한 가지 주목할 점은 pcs cluster stop server_b.test.local구성을 실행하면 그룹 내의 모든 리소스가 다른 노드로 이동된다는 것입니다.

어떻게 되어가나요? 내가 말했듯이, 그것은 효과가 있었고 그 이후로는 아무런 변화도 없었습니다.

미리 감사드립니다!

편집하다:

pcs config

[root@server_a ~]# pcs config
Cluster Name: my_app_cluster
Corosync Nodes:
 server_a.test.local server_d.test.local
Pacemaker Nodes:
 server_a.test.local server_d.test.local

Resources:
 Group: my_app
  Resource: ClusterIP (class=ocf provider=heartbeat type=IPaddr2)
   Attributes: cidr_netmask=24 ip=10.116.63.49
   Operations: monitor interval=10s timeout=20s (ClusterIP-monitor-interval-10s)
               start interval=0s timeout=20s (ClusterIP-start-interval-0s)
               stop interval=0s timeout=20s (ClusterIP-stop-interval-0s)
  Resource: Apache (class=systemd type=httpd)
   Operations: monitor interval=60 timeout=100 (Apache-monitor-interval-60)
               start interval=0s timeout=100 (Apache-start-interval-0s)
               stop interval=0s timeout=100 (Apache-stop-interval-0s)
  Resource: stunnel (class=systemd type=stunnel-my_app)
   Operations: monitor interval=60 timeout=100 (stunnel-monitor-interval-60)
               start interval=0s timeout=100 (stunnel-start-interval-0s)
               stop interval=0s timeout=100 (stunnel-stop-interval-0s)
  Resource: my_app-daemon (class=systemd type=my_app)
   Operations: monitor interval=60 timeout=100 (my_app-daemon-monitor-interval-60)
               start interval=0s timeout=100 (my_app-daemon-start-interval-0s)
               stop interval=0s timeout=100 (my_app-daemon-stop-interval-0s)

Stonith Devices:
Fencing Levels:

Location Constraints:
  Resource: Apache
    Enabled on: server_d.test.local (score:INFINITY) (role: Started) (id:cli-prefer-Apache)
  Resource: ClusterIP
    Enabled on: server_a.test.local (score:INFINITY) (role: Started) (id:cli-prefer-ClusterIP)
  Resource: my_app-daemon
    Enabled on: server_a.test.local (score:INFINITY) (role: Started) (id:cli-prefer-my_app-daemon)
  Resource: stunnel
    Enabled on: server_a.test.local (score:INFINITY) (role: Started) (id:cli-prefer-stunnel)
Ordering Constraints:
Colocation Constraints:
Ticket Constraints:

Alerts:
 No alerts defined

Resources Defaults:
 No defaults set
Operations Defaults:
 No defaults set

Cluster Properties:
 cluster-infrastructure: corosync
 cluster-name: my_app_cluster
 dc-version: 1.1.16-12.el7_4.8-94ff4df
 have-watchdog: false
 stonith-enabled: false

Quorum:
  Options:

편집 2

실행하면 crm_simulate -sL다음과 같은 결과가 나타납니다.

[root@server_a ~]# crm_simulate -sL

    Current cluster status:
    Online: [ server_a.test.local server_d.test.local ]

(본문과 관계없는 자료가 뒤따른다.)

/-- Settles O48: the commands are followed through their page's access to the state in which they take effect, openings
and closings through the unit, its octet and the cells of its ring. -/
theorem captureUnitsArmOpenAndClose : Obligations.CaptureUnitsArmOpenAndClose := by
  unfold Obligations.CaptureUnitsArmOpenAndClose
  intro s ini u hu
  refine ⟨fun hg => ⟨fun hcheck => ?_, fun e hcheck => State.armRefused hu hg hcheck, fun hst hlater => ?_,
    fun hst htc hchg hheld hroom => ?_⟩,
    fun at_ hst hopen => ?_, fun h => ?_, fun tc code hst htc hchg hheld => ⟨?_, ?_⟩, fun h => ?_⟩
  · exact State.arms hu hg hcheck
  · exact State.disarmsArmed hu hg hst hlater
  · exact State.disarmsOpen hu hg hst htc hchg hheld hroom
  · obtain ⟨es, hst', hkeeps, hothers, hwin, ⟨h, w, g, l, lv, hunit⟩, hclaim, hborrow, hocts, hgreen, hprod, hframe⟩ :=
      State.openWindow_spec hu hst hopen
    obtain ⟨h0, h1, h2⟩ := s.openedUnit_tclose u at_
    refine ⟨s.openWindow u, es, rfl, hst', hkeeps, hothers, hwin, ?_, ?_, ?_, ?_, ?_, ?_, ?_, ?_, hclaim, hborrow, hocts, hgreen, hprod,
      hframe⟩
    all_goals rw [hunit]
    · rfl
    · rfl
    · exact h0
    · exact h1
    · exact h2
    · rfl
    · rfl
    · rfl
  · exact congrArg Host.Outcome.next (State.openWindow_none h)
  · intro hfree hfails
    obtain ⟨hcloses, hkeeps, hframe⟩ := State.closeWindow_closes hu (s.afterWindow_lt u) hchg hheld hfree hfails
    rw [← State.closeDue_due hst htc] at hcloses hkeeps hframe
    rw [State.afterWindow_open hst] at hcloses
    exact ⟨s.closeDue u, rfl, hcloses, hkeeps, hframe⟩
  · intro hfull hdrop
    obtain ⟨hnext, hclosed, hothers, hpend, hflag, hkeeps, hoct, hocts, hframe⟩ :=
      State.closeWindow_drops hu (s.afterWindow_lt u) hchg hheld hfull hdrop
    rw [← State.closeDue_due hst htc] at hnext hclosed hothers hpend hflag hkeeps hoct hocts hframe
    rw [State.afterWindow_open hst] at hnext hoct
    exact ⟨s.closeDue u, rfl, hnext, hclosed, hothers, hpend, hflag, hkeeps, hoct, hocts, hframe⟩
  · exact congrArg Host.Outcome.next (State.closeDue_none h)

end Sys2Proof.Machine

end

section

/-! ## Every channel isolated, boundary scan, and the loss of lock -/

namespace Sys2Proof.Machine

/-! ### Operations that run over several units -/

/-- What an operation over several units leaves at one of them, where it acts on each unit by itself. -/
theorem foldl_at {β : Type} {get : State → Nat → β} {f : State → Nat → State} {g : Nat → β → β}
    (hf : ∀ s c d, get (f s c) d = if c = d then g d (get s d) else get s d) {l : List Nat} (hl : l.Nodup) (s : State)
    (d : Nat) : get (l.foldl f s) d = if d ∈ l then g d (get s d) else get s d := by
  induction l generalizing s with
  | nil => simp
  | cons c l ih =>
    obtain ⟨hc, hl⟩ := List.nodup_cons.1 hl
    rw [List.foldl_cons, ih hl, hf]
    by_cases h : c = d
    · subst h
      simp [hc]
    · simp [h, Ne.symm h]

/-- What an operation over every octet leaves at one of them. -/
theorem foldl_octets {β : Type} {get : State → Nat → β} {f : State → Nat → State} {g : Nat → β → β}
    (hf : ∀ s c d, get (f s c) d = if c = d then g d (get s d) else get s d) (s : State) {o : Nat} (ho : o < 64) :
    get ((List.range 64).foldl f s) o = g o (get s o) := by
  rw [foldl_at hf List.nodup_range, if_pos (List.mem_range.2 ho)]

/-- An operation over several units keeps the registers that its every step keeps. -/
theorem State.keepsRegs_foldl {f : State → Nat → State} {l : List Nat} {ex : List (Nat × Nat)}
    (hf : ∀ s : State, ∀ c ∈ l, s.keepsRegs (f s c) ex) (s : State) : s.keepsRegs (l.foldl f s) ex :=
  List.foldlRecOn (motive := fun t => s.keepsRegs t ex) l f (s.keepsRegs_refl ex)
    fun t ht c hc => (ht.trans (hf t c hc)).mono (by simp)

theorem State.setFld_keepsRegs (s : State) {p o : Nat} (ho : o < 256) (hi lo v : Nat) :
    s.keepsRegs (s.setFld p o hi lo v) [(p, o)] := s.keepsRegs_setReg ho _

theorem State.reg_setFld_self (s : State) (p o hi lo v : Nat) :
    (s.setFld p o hi lo v).reg p o = putFld (s.reg p o) hi lo v := State.reg_setReg_self ..

/-! ### No PMU limits (R270) -/

/-- The register of each octet that tells where its PMUs limit. -/
def clampRegs : List (Nat × Nat) := (List.range 64).map (fun o => (pOCTPE o, OCTPE_STAT))

theorem mem_clampRegs {o : Nat} (ho : o < 64) : (pOCTPE o, OCTPE_STAT) ∈ clampRegs :=
  List.mem_map.2 ⟨o, List.mem_range.2 ho, rfl⟩

/-- An octet whose PMUs do not limit. -/
def Octet.unlimited (v : Octet) : Octet := { v with lim := [0, 0, 0, 0, 0, 0, 0, 0] }

/-- The limits of one octet end. -/
def State.endOctLimits (s : State) (o : Nat) : State :=
  (s.setFld (pOCTPE o) OCTPE_STAT 15 8 0).setOct o (s.oct o).unlimited

theorem State.endLimits_oct (s : State) {o : Nat} (ho : o < 64) : s.endLimits.oct o = (s.oct o).unlimited := by
  refine foldl_octets (get := State.oct) (f := State.endOctLimits) (g := fun _ => Octet.unlimited) (fun s c d => ?_) s ho
  rw [State.endOctLimits, State.oct_setOct]
  split
  · next h => rw [h]
  · rfl

theorem State.endLimits_stat (s : State) {o : Nat} (ho : o < 64) :
    s.endLimits.reg (pOCTPE o) OCTPE_STAT = putFld (s.reg (pOCTPE o) OCTPE_STAT) 15 8 0 := by
  refine foldl_octets (get := fun s o => s.reg (pOCTPE o) OCTPE_STAT) (f := State.endOctLimits)
    (g := fun _ w => putFld w 15 8 0) (fun s c d => ?_) s ho
  change (s.setFld (pOCTPE c) OCTPE_STAT 15 8 0).reg (pOCTPE d) OCTPE_STAT = _
  split
  · next h => rw [h, State.reg_setFld_self]
  · next h =>
    exact State.reg_setReg_ne _ fun e => h (Nat.add_left_cancel ((rkey_inj (by decide) (by decide)).1 e).1)

theorem State.endLimits_keepsRegs (s : State) : s.keepsRegs s.endLimits clampRegs :=
  State.keepsRegs_foldl (f := State.endOctLimits) (fun s _ ho =>
    (s.setFld_keepsRegs (o := OCTPE_STAT) (by decide) 15 8 0).mono (by simpa using mem_clampRegs (List.mem_range.1 ho))) s

theorem State.endLimits_with (s : State) : s.endLimits = { s with regs := s.endLimits.regs, octets := s.endLimits.octets } := by
  refine List.foldlRecOn (motive := fun t : State => t = { s with regs := t.regs, octets := t.octets }) (List.range 64)
    State.endOctLimits rfl fun t ht o _ => ?_
  rw [ht]
  rfl

/-! ### Every channel is isolated (R265, R283) -/

/-- An isolated channel: no further edges, and the driver high impedance. -/
def Chan.isolated (c : Chan) : Chan := { c with edges := [], drv := 2 }

theorem State.isolatePins_chan (s : State) (c : Nat) : s.isolatePins.chan c = (s.chan c).isolated := by
  rw [State.isolatePins, State.endLimits_with]
  exact Store.get_mapVals (unitDefault {}) (f := fun _ => Chan.isolated) (fun _ => rfl) s.chans c

theorem State.isolatePins_oct (s : State) {o : Nat} (ho : o < 64) : s.isolatePins.oct o = (s.oct o).unlimited :=
  State.endLimits_oct _ ho

theorem State.isolatePins_stat (s : State) {o : Nat} (ho : o < 64) :
    s.isolatePins.reg (pOCTPE o) OCTPE_STAT = putFld (s.reg (pOCTPE o) OCTPE_STAT) 15 8 0 := State.endLimits_stat _ ho

theorem State.isolatePins_keepsRegs (s : State) : s.keepsRegs s.isolatePins clampRegs :=
  State.endLimits_keepsRegs { s with chans := _ }

theorem State.isolatePins_with (s : State) : s.isolatePins =
    { s with regs := s.isolatePins.regs, chans := s.isolatePins.chans, octets := s.isolatePins.octets } := by
  rw [State.isolatePins, State.endLimits_with]

/-! ### The test access port (R58 to R61) -/

theorem tapIsolates_iff (code : Byte) : tapIsolates code = true ↔ code = 0x00 ∨ code = 0x04 ∨ code = 0x05 := by
  simp [tapIsolates, or_assoc]

theorem tapLength_idcode {code : Byte} (h : code = 0x01) : tapLength code = 32 := by rw [h]; decide

/-- What the selected data register holds, for as many bits as it is long (R58 to R60). -/
theorem State.tapCapture_spec (s : State) (code : Byte) :
    (s.tapCapture code).1.length = tapLength code ∧
    (code = 0x01 → (s.tapCapture code).1 = (List.range 32).map (Nat.testBit 0x2512BBBD)) ∧
    (tapLength code = 1 → (s.tapCapture code).1 = [false]) ∧
    (s.tapCapture code).2 = { s with fresh := (s.tapCapture code).2.fresh } := by
  unfold State.tapCapture
  split
  · next h =>
    refine ⟨by simpa using h.symm, fun hc => ?_, fun h1 => ?_, rfl⟩
    · exact absurd (h.symm.trans (tapLength_idcode hc)) (by decide)
    · exact absurd (h.symm.trans h1) (by decide)
  · split
    · next hc =>
      have hlen := tapLength_idcode hc
      exact ⟨by simp [hlen], fun _ => rfl, fun h1 => absurd (hlen.symm.trans h1) (by decide), rfl⟩
    · next h43 hc =>
      refine ⟨?_, fun h => absurd h hc, fun _ => rfl, rfl⟩
      have hpair : ¬ (code = 0x00 ∨ code = 0x02) := fun h => h43 (if_pos h)
      rw [tapLength, if_neg hpair, if_neg hc]
      rfl

/-- Cells written one by one hold the bits given to them. -/
theorem foldl_setNbit (f : Nat → Bool) (n : Nat) : (List.range n).foldl (fun a i => setNbit a i (f i)) 0 < 2 ^ n ∧
    ∀ i < n, nbit ((List.range n).foldl (fun a i => setNbit a i (f i)) 0) i = f i := by
  induction n with
  | zero => simp
  | succ n ih =>
    obtain ⟨hlt, hbits⟩ := ih
    rw [List.range_succ, List.foldl_append, List.foldl_cons, List.foldl_nil]
    generalize (List.range n).foldl _ 0 = a at hlt hbits
    have htop : a.testBit n = false := Nat.testBit_lt_two_pow hlt
    have hset : setNbit a n (f n) = if f n then 2 ^ n + a else a := by simp [setNbit, htop, Nat.add_comm]
    rw [hset]
    refine ⟨by rw [Nat.pow_succ]; split <;> omega, fun i hi => ?_⟩
    rcases Nat.lt_succ_iff_lt_or_eq.1 hi with hi | rfl
    · rw [← hbits i hi, nbit, nbit]
      split
      · exact Nat.testBit_two_pow_add_gt hi a
      · rfl
    · rw [nbit]
      split
      · next h => rw [Nat.testBit_two_pow_add_eq, htop, h]; rfl
      · next h => rw [htop]; exact (Bool.not_eq_true _ ▸ h : f i = false).symm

     Resource Group: my_app
         ClusterIP  (ocf::heartbeat:IPaddr2):       Started server_a.test.local
         Apache     (systemd:httpd):        Started server_a.test.local
         stunnel    (systemd:stunnel-my_app): Started server_a.test.local
         my_app-daemon        (systemd:my_app): Started server_a.test.local

    Allocation scores:
    group_color: my_app allocation score on server_a.test.local: 0
    group_color: my_app allocation score on server_d.test.local: 0
    group_color: ClusterIP allocation score on server_a.test.local: 0
    group_color: ClusterIP allocation score on server_d.test.local: INFINITY
    group_color: Apache allocation score on server_a.test.local: 0
    group_color: Apache allocation score on server_d.test.local: INFINITY
    group_color: stunnel allocation score on server_a.test.local: INFINITY
    group_color: stunnel allocation score on server_d.test.local: 0
    group_color: my_app-daemon allocation score on server_a.test.local: INFINITY
    group_color: my_app-daemon allocation score on server_d.test.local: 0
    native_color: ClusterIP allocation score on server_a.test.local: INFINITY
    native_color: ClusterIP allocation score on server_d.test.local: INFINITY
    native_color: Apache allocation score on server_a.test.local: INFINITY
    native_color: Apache allocation score on server_d.test.local: -INFINITY
    native_color: stunnel allocation score on server_a.test.local: INFINITY
    native_color: stunnel allocation score on server_d.test.local: -INFINITY
    native_color: my_app-daemon allocation score on server_a.test.local: INFINITY
    native_color: my_app-daemon allocation score on server_d.test.local: -INFINITY

    Transition Summary:

다음으로 모든 리소스를 제거하고 다시 추가했으며(이전과 마찬가지로 기록했습니다) crm_simulate -sL이제 명령을 실행할 때 다른 결과를 얻습니다.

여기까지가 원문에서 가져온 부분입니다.